What is expected: Please write out the data exactly, line by line.
<<<<
-- ==== Sys2Proof/Machine/Repl.lean ====
section
/-! DEFINITION. Replication to a second wall (R272-R278), on both sides, and the last Mortar rows: STATE_DATA, RANGE_DATA, and the
messages that waited for a newer epoch (R213). Messages between walls are exempt from R213 (R273). -/

namespace Sys2Proof.Machine

/-! ### Links (R272, R273) -/

/-- The link of a keyspace. -/
def State.link (s : State) (ks : BitVec 32) : Option LinkRec := s.refs.links.find? (fun l => l.keyspace = ks)

/-- Change or enter the link of a keyspace. -/
def State.putLink (s : State) (l : LinkRec) : State :=
  s.modRefs (fun r => { r with links := upsert (fun x => x.keyspace = l.keyspace) (fun _ => l) l r.links })

/-- The id of the wall this brick belongs to. -/
def State.wallId (s : State) : Nat := s.wall.settings.wallId

/-- The address that a brick of another wall sent from, which its next messages go to. -/
def State.noteFar (s : State) (b : Nat) (addr : BitVec 128) : State := s.modRefs (fun r => { r with far := tablePut r.far (farPeer b) addr })

/-- A LINK_OFFER or LINK_ACCEPT carries a fresh ephemeral key `e`, kept until the link is up, the device certificate and a signature with a
fresh nonce over its bytes 0-139 (R273, R278). -/
def State.linkHello (s : State) (kind : LinkKind) (l : LinkRec) (e : Nat) : State :=
  let r := { linkMsg kind l 0 0 0 with ephemeral := publicKey e, cert := deviceCert }
  let sig := ecSign deviceKey (scalarOf (freeBytes s.fresh 48)) (linkSigned r)
  ((s.drawn 48).putLink { l with secret := some e }).mortarOut .w0 l.peer l.peerW (.replLink { r with signature := sig })

/-- The link key, from the shared secret of the two ephemeral keys and the two wall ids (R273). -/
def linkKeyOf (l : LinkRec) (secret : Bytes) : Bytes :=
  wideHkdf (beBytes 8 l.sourceWall ++ beBytes 8 l.remoteWall) secret (ascii "GL410 replication link")

/-- A link is set up: its key goes to the members of this wall, wrapped under the wall key, as an entry of the armature's log (R179, R273,
log 211). -/
def State.linkUp (s : State) (l : LinkRec) (secret : Bytes) : State :=
  let s1 := s.putLink { l with accepted := true, secret := none }
  match s.wallKey with
  | some wk => (s1.propose (.linkKey l.keyspace (keyWrap wk (linkKeyOf l secret)))).lead_
  | none => s1

/-- The other wall's leader is who it says: its certificate verifies to the manufacturing root with the public key `certKey`, and its
signature holds under that key (R273). -/
def linkSound (r : ReplLink) (certKey : Option Bytes) : Bool := certKey.any (fun pub => ecVerify pub (linkSigned r) r.signature)

/-- LINK_REFUSED to the brick that a link message came from (R273). -/
def State.refuseLink (s : State) (h : MHead) (l : LinkRec) : State :=
  s.mortarOut .w0 (farPeer h.src) h.srcW (.replLink (linkMsg .linkRefused l 0 0 0))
>>>>
Output for this task:
-- ==== Sys2Proof/Machine/Repl.lean ====
section
/-! DEFINITION. Replication to a second wall (R272-R278), on both sides, and the last Mortar rows: STATE_DATA, RANGE_DATA, and the
messages that waited for a newer epoch (R213). Messages between walls are exempt from R213 (R273). -/

namespace Sys2Proof.Machine

/-! ### Links (R272, R273) -/

/-- The link of a keyspace. -/
def State.link (s : State) (ks : BitVec 32) : Option LinkRec := s.refs.links.find? (fun l => l.keyspace = ks)

/-- Change or enter the link of a keyspace. -/
def State.putLink (s : State) (l : LinkRec) : State :=
  s.modRefs (fun r => { r with links := upsert (fun x => x.keyspace = l.keyspace) (fun _ => l) l r.links })

/-- The id of the wall this brick belongs to. -/
def State.wallId (s : State) : Nat := s.wall.settings.wallId

/-- The address that a brick of another wall sent from, which its next messages go to. -/
def State.noteFar (s : State) (b : Nat) (addr : BitVec 128) : State := s.modRefs (fun r => { r with far := tablePut r.far (farPeer b) addr })

/-- A LINK_OFFER or LINK_ACCEPT carries a fresh ephemeral key `e`, kept until the link is up, the device certificate and a signature with a
fresh nonce over its bytes 0-139 (R273, R278). -/
def State.linkHello (s : State) (kind : LinkKind) (l : LinkRec) (e : Nat) : State :=
  let r := { linkMsg kind l 0 0 0 with ephemeral := publicKey e, cert := deviceCert }
  let sig := ecSign deviceKey (scalarOf (freeBytes s.fresh 48)) (linkSigned r)
  ((s.drawn 48).putLink { l with secret := some e }).mortarOut .w0 l.peer l.peerW (.replLink { r with signature := sig })

/-- The link key, from the shared secret of the two ephemeral keys and the two wall ids (R273). -/
def linkKeyOf (l : LinkRec) (secret : Bytes) : Bytes :=
  wideHkdf (beBytes 8 l.sourceWall ++ beBytes 8 l.remoteWall) secret (ascii "GL410 replication link")

/-- A link is set up: its key goes to the members of this wall, wrapped under the wall key, as an entry of the armature's log (R179, R273,
log 211). -/
def State.linkUp (s : State) (l : LinkRec) (secret : Bytes) : State :=
  let s1 := s.putLink { l with accepted := true, secret := none }
  match s.wallKey with
  | some wk => (s1.propose (.linkKey l.keyspace (keyWrap wk (linkKeyOf l secret)))).lead_
  | none => s1

/-- The other wall's leader is who it says: its certificate verifies to the manufacturing root with the public key `certKey`, and its
signature holds under that key (R273). -/
def linkSound (r : ReplLink) (certKey : Option Bytes) : Bool := certKey.any (fun pub => ecVerify pub (linkSigned r) r.signature)

/-- LINK_REFUSED to the brick that a link message came from (R273). -/
def State.refuseLink (s : State) (h : MHead) (l : LinkRec) : State :=
  s.mortarOut .w0 (farPeer h.src) h.srcW (.replLink (linkMsg .linkRefused l 0 0 0))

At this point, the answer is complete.